··· Records shown ···

-- ==== Sys2Proof/Machine/Coll.lean ====
section
/-!
DEFINITION. Collectives (R557 to R594): groups and shards, packets, the ring and tree orders of addition, thinning, gathering, PERMUTE and
ALLTOALL. The order of additions is that of the rules; which packets carry them is stated beside each transport below.
-/
namespace Sys2Proof.Machine
open Sys2Proof

/-! ### Groups, shards and fields -/

/-- Elements of a reduction segment (R570), and data bytes of a packet (R565). -/
def segElems : Nat := 1008
/-- Data bytes of a packet (R565). -/
def pktBytes : Nat := 4032

/-- First element of a rank's shard and its length (R560). -/
def shardOf (count nmemb r : Nat) : Nat × Nat :=
  let s := 32 * ceilDiv count (32 * nmemb)
  let lo := min (r * s) count
  (lo, min ((r + 1) * s) count - lo)

/-- Whether an opcode is ALLREDUCE or REDUCE_SCATTER. -/
def isReduction (op : Nat) : Bool := op == 0x60 || op == 0x61

/-- The wadi in use (R562). -/
def collWadi (op w : Nat) : Nat :=
  if op = 0x64 then (if (8 ≤ w ∧ w ≤ 11) ∨ w = 15 then w else 15)
  else if op = 0x65 then (if 8 ≤ w ∧ w ≤ 13 then w else 12)
  else if 2 ≤ w ∧ w ≤ 11 then w else 2

/-- A wire or source format of ALLGATHER and BROADCAST: other codes act as 1 (R561). -/
def gatherFmt (f : Nat) : Nat := if f = 3 ∨ f = 7 then f else 1

/-- The source format in force (R561). -/
def Dx.collSrcFmt (x : Dx) (op : Nat) : Nat :=
  let f := x.f 25 0 3
  if isReduction op then (if f = 3 then 3 else 1) else gatherFmt f

/-- The format in which values cross the links at the end: OUT_FCB.FMT (R576, R578). -/
def Dx.collWire (x : Dx) (op : Nat) : Nat := if isReduction op then x.f 26 0 3 else gatherFmt (x.f 26 0 3)

/-- The format of DST (R561, R577). -/
def Dx.collDst (x : Dx) (op : Nat) : Nat :=
  let w := x.collWire op
  if isReduction op then w else if x.f 25 3 3 = w then w else 1

/-- THIN_K in force (R561, R579). -/
def Dx.collThin (x : Dx) (op : Nat) : Nat := if isReduction op && x.f 60 0 31 != 0 then min (x.f 56 0 11) 1024 else 0

/-- THIN_K as packets carry it (R565). -/
def Dx.collThinField (x : Dx) (op : Nat) : Nat := if isReduction op then x.f 56 0 11 else 0

/-- Collectives open on a quarter (R587, R593). -/
def collOpenCount (c : Core) (q : Nat) : Nat := (c.coll.runs.filter (fun r => r.quarter == q)).length

/-- Whether an epoch is older than another (R587). -/
def epochOlder (e E : Nat) : Bool := let d := (E + 2 ^ 16 - e % 2 ^ 16) % 2 ^ 16; decide (1 ≤ d) && decide (d ≤ 32767)

/-- COLL_EPOCH_Q.OLDER of a quarter (R587, R593). -/
def collOlder (c : Core) (q : Nat) : Nat :=
  let e := c.fld (Reg.collEpochQ q) 0 16
  (c.coll.runs.filter (fun r => r.quarter == q && isReduction r.op && epochOlder r.epoch e)).length

/-- The open collective with a GROUP and TAG (R567) of the node a packet is for (R627). -/
def collMatch (c : Core) (dst group tag : Nat) : Option CollRun :=
  c.coll.runs.find? (fun r => r.group == group && r.tag == tag && r.as == dst)

/-- The open collective of a strand. -/
def collOf (c : Core) (strand : Nat) : Option CollRun := c.coll.runs.find? (fun r => r.strand == strand)

/-- Put a changed collective back. -/
def Dx.setColl (x : Dx) (r : CollRun) : Dx :=
  x.core (fun c => { c with coll := { c.coll with runs := c.coll.runs.map (fun t => if t.strand == r.strand then r else t) } })

/-- Close a collective. With none open on a quarter, a RESERVE that was written there takes effect (R593). -/
def collClose (c : Core) (strand : Nat) : Core :=
  let runs := c.coll.runs.filter (fun t => t.strand != strand)
  { c with coll := { c.coll with runs := runs, lanes := c.coll.lanes.filter (fun e => runs.any (fun r => r.quarter == e.1)) } }

/-- Set a bit of a quarter's COLL_ERR and its interrupt bit (R593, R594). -/
def collError (c : Core) (q i : Nat) : Core := (c.setBit (Reg.collErr q) i true).raise (qpage q 9) i

/-! ### Values and their encodings (R565, R574, R583) -/

/-- The bits of −0 in FP32. -/
def negZero32 : Nat := 2 ^ 31

/-- A contribution as a partial: FP32 bits, or the pair (x, −0) (R574). -/
def CVal.ofF32 (arith : Bool) (v : Nat) (bad : Bool) : CVal :=
  if arith then { v := (convBits 1 0 Rnd.nearest v).bits, l := 2 ^ 63, bad := bad } else { v := v, bad := bad }

/-- The combination of two partials (R570, R574). -/
def CVal.add (arith : Bool) (a b : CVal) : CVal :=
  if arith then
    let h := fp64Add a.v b.v
    let e := Fp.sub (Fp.add (decodeBits 0 a.v) (decodeBits 0 b.v)) (decodeBits 0 h)
    let m := fp64Add a.l b.l
    { v := h, l := (roundTo 0 Rnd.nearest 0 (Fp.add (decodeBits 0 m) e)).bits, bad := a.bad || b.bad }
  else { v := fp32Add a.v b.v, bad := a.bad || b.bad }

/-- The result before conversion, with the format it stands in: FP32, or FP64 rounded to odd (R574). -/
def CVal.result (arith : Bool) (a : CVal) : Fp :=
  if arith then decodeBits 0 (roundTo 0 { code := 6 } 0 (Fp.add (decodeBits 0 a.v) (decodeBits 0 a.l))).bits
  else decodeBits 1 a.v

/-- The mask of 64-byte pieces that flagged items of a size touch. -/
def pieceMask (size : Nat) (bad : List Bool) : Nat :=
  ((upto bad.length).filter (fun i => nth false bad i)).foldl (fun m i =>
    let b := i * size / 64
    if m.testBit b then m else m + 2 ^ b) 0

/-- The sparse records of elements, element `i` having index `g i` in the vector (R583): a block's word, then its entries. Answers the bytes, their number
of entries, and the mask of poisoned pieces. -/
def sparseBytes (g : Nat → Nat) (vs : List CVal) : List Byte × Nat × Nat :=
  let ents := ((upto vs.length).map (fun i => (g i, nth { v := negZero32 } vs i))).filter (fun p => p.2.v != negZero32 || p.2.bad)
  let blocks := (ents.map (fun p => p.1 / 4096)).foldl insN []
  let recs := blocks.map (fun b =>
    let es := ents.filter (fun p => p.1 / 4096 == b)
    (leBytes 4 (b % 2 ^ 20 + es.length % 2 ^ 12 * 2 ^ 20), false) :: es.map (fun p => (leBytes 4 (p.1 % 4096) ++ leBytes 4 p.2.v, p.2.bad)))
  let all := recs.flatten
  let flags := (all.map (fun p => p.1.map (fun _ => p.2))).flatten
  ((all.map (fun p => p.1)).flatten, ents.length, pieceMask 1 flags)

/-- The entries of sparse records: index in the vector, FP32 bits, poison. `at_` is the place of the first byte in the packet's data. -/
def sparseRead (poison : Nat) : Nat → Nat → List Byte → SMap (Nat × Bool) → SMap (Nat × Bool)
  | 0, _, _, m => m
  | n + 1, at_, bs, m =>
    if bs.length < 4 then m
    else
      let w := ofLE (bs.take 4)
      let cnt := w / 2 ^ 20
      let m' := (upto cnt).foldl (fun m i =>
        let e := (bs.drop (4 + 8 * i)).take 8
        let bad := poison.testBit ((at_ + 4 + 8 * i) / 64) || poison.testBit ((at_ + 11 + 8 * i) / 64)
        sput m (w % 2 ^ 20 * 4096 + ofLE (e.take 4) % 4096) (ofLE (e.drop 4), bad)) m
      sparseRead poison n (at_ + 4 + 8 * cnt) (bs.drop (4 + 8 * cnt)) m'

/-- Partials as a packet carries them under an ENC code (R565): bytes, items, mask. DEDUCED, log entry 66. -/
def encodeVals (enc : Nat) (g : Nat → Nat) (vs : List CVal) : List Byte × Nat × Nat :=
  let flags := vs.map (fun v => v.bad)
  match enc with
  | 1 => ((vs.map (fun v => leBytes 8 v.v ++ leBytes 8 v.l)).flatten, vs.length, pieceMask 16 flags)
  | 2 => ((vs.map (fun v => leBytes 2 (convBits 1 3 Rnd.nearest v.v).bits)).flatten, vs.length, pieceMask 2 flags)
  | 4 => sparseBytes g vs
  | _ => ((vs.map (fun v => leBytes 4 v.v)).flatten, vs.length, pieceMask 4 flags)

/-- The partials that a packet carries: `n` elements of index `g` when sparse, else as many as ITEMS says (R565). DEDUCED, log entry 66. -/
def decodeVals (p : CollPkt) (arith : Bool) (g : Nat → Nat) (n : Nat) : List CVal :=
  let num (i size : Nat) : Nat := ofLE ((p.data.drop (i * size)).take size)
  let bad (i size : Nat) : Bool := p.poison.testBit (i * size / 64)
  match p.enc with
  | 1 => (upto p.items).map (fun i => { v := num (2 * i) 8, l := num (2 * i + 1) 8, bad := bad i 16 })
  | 2 => (upto p.items).map (fun i => CVal.ofF32 arith (convBits 3 1 Rnd.nearest (num i 2)).bits (bad i 2))
  | 4 =>
    let m := sparseRead p.poison p.data.length 0 p.data []
    (upto n).map (fun i => let e := sget (negZero32, false) m (g i); CVal.ofF32 arith e.1 e.2)
  | _ => (upto p.items).map (fun i => CVal.ofF32 arith (num i 4) (bad i 4))

/-! ### Sending -/

/-- LEVEL of a packet in its one byte (R565): the ring step or tree level, and one more for what the owner of a shard gathers. In a ring of more than 255 members the steps go round 1 to
254, and 255 is the gathering. DESIGN CHOICE, log entry 65. -/
def CollRun.levelByte (r : CollRun) (level : Nat) : Nat :=
  if r.det || r.members.length ≤ 255 then level else if level = r.members.length then 255 else (level - 1) % 254 + 1

/-- A packet of a collective with its header filled in (R565). -/
def CollRun.pkt (r : CollRun) (enc segment level items offset : Nat) (data : List Byte) (poison : Nat) : CollPkt :=
  { group := r.group, tag := r.tag, epoch := r.epoch, opcode := r.op, det := r.det, arith := r.arith, enc := enc, sender := r.rank,
    count := r.count, segment := segment, level := r.levelByte level, items := items, thinK := r.thinK, offset := offset, data := data, poison := poison, wadi := r.wadi }

/-- Send a packet to a node, FLOW by its segment (R569). -/
def Dx.sendColl (x : Dx) (r : CollRun) (node : Nat) (p : CollPkt) : Dx :=
  x.core (fun c => { c with out := c.out ++ [{ dst := node, wadi := r.wadi, body := .collData p, strand := some r.strand, src := c.actAs, flow := some (p.segment % 4) }] })

/-- The node of a rank. -/
def CollRun.node (r : CollRun) (k : Nat) : Nat := nth 0xFFFF r.members k

/-- The encoding of a segment (R578, R583): contributions sparse when thinned, else SF16 or FP32 as their source, partials FP32, FP64 pairs, or sparse where that is smaller. -/
def segEnc (r : CollRun) (srcFmt : Nat) (g : Nat → Nat) (raw thin : Bool) (vs : List CVal) : Nat :=
  if raw then (if thin then 4 else if srcFmt = 3 then 2 else 0)
  else if r.arith then 1
  else if thin && decide ((sparseBytes g vs).1.length < 4 * vs.length) then 4 else 0

/-- Entries of a full sparse packet. -/
def sparseFull : Nat := 503

/-- A segment in parts of at most 503 sparse entries, as its records fit the packets (R565, R583); the last part has fewer, none included. DEDUCED, log entry 66. -/
def sparseParts (vs : List CVal) : List (List CVal) :=
  let marks := vs.map (fun v => v.v != negZero32 || v.bad)
  let rank (i : Nat) : Nat := ((marks.take i).filter id).length
  (upto ((marks.filter id).length / sparseFull + 1)).map (fun k =>
    (upto vs.length).map (fun i => if nth false marks i && rank i / sparseFull == k then nth { v := negZero32 } vs i else { v := negZero32 }))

···

◆ **Task details**: Report each line in the preceding entries that holds the string "result".

◆ **Task output**:
/-- The result before conversion, with the format it stands in: FP32, or FP64 rounded to odd (R574). -/
def CVal.result (arith : Bool) (a : CVal) : Fp :=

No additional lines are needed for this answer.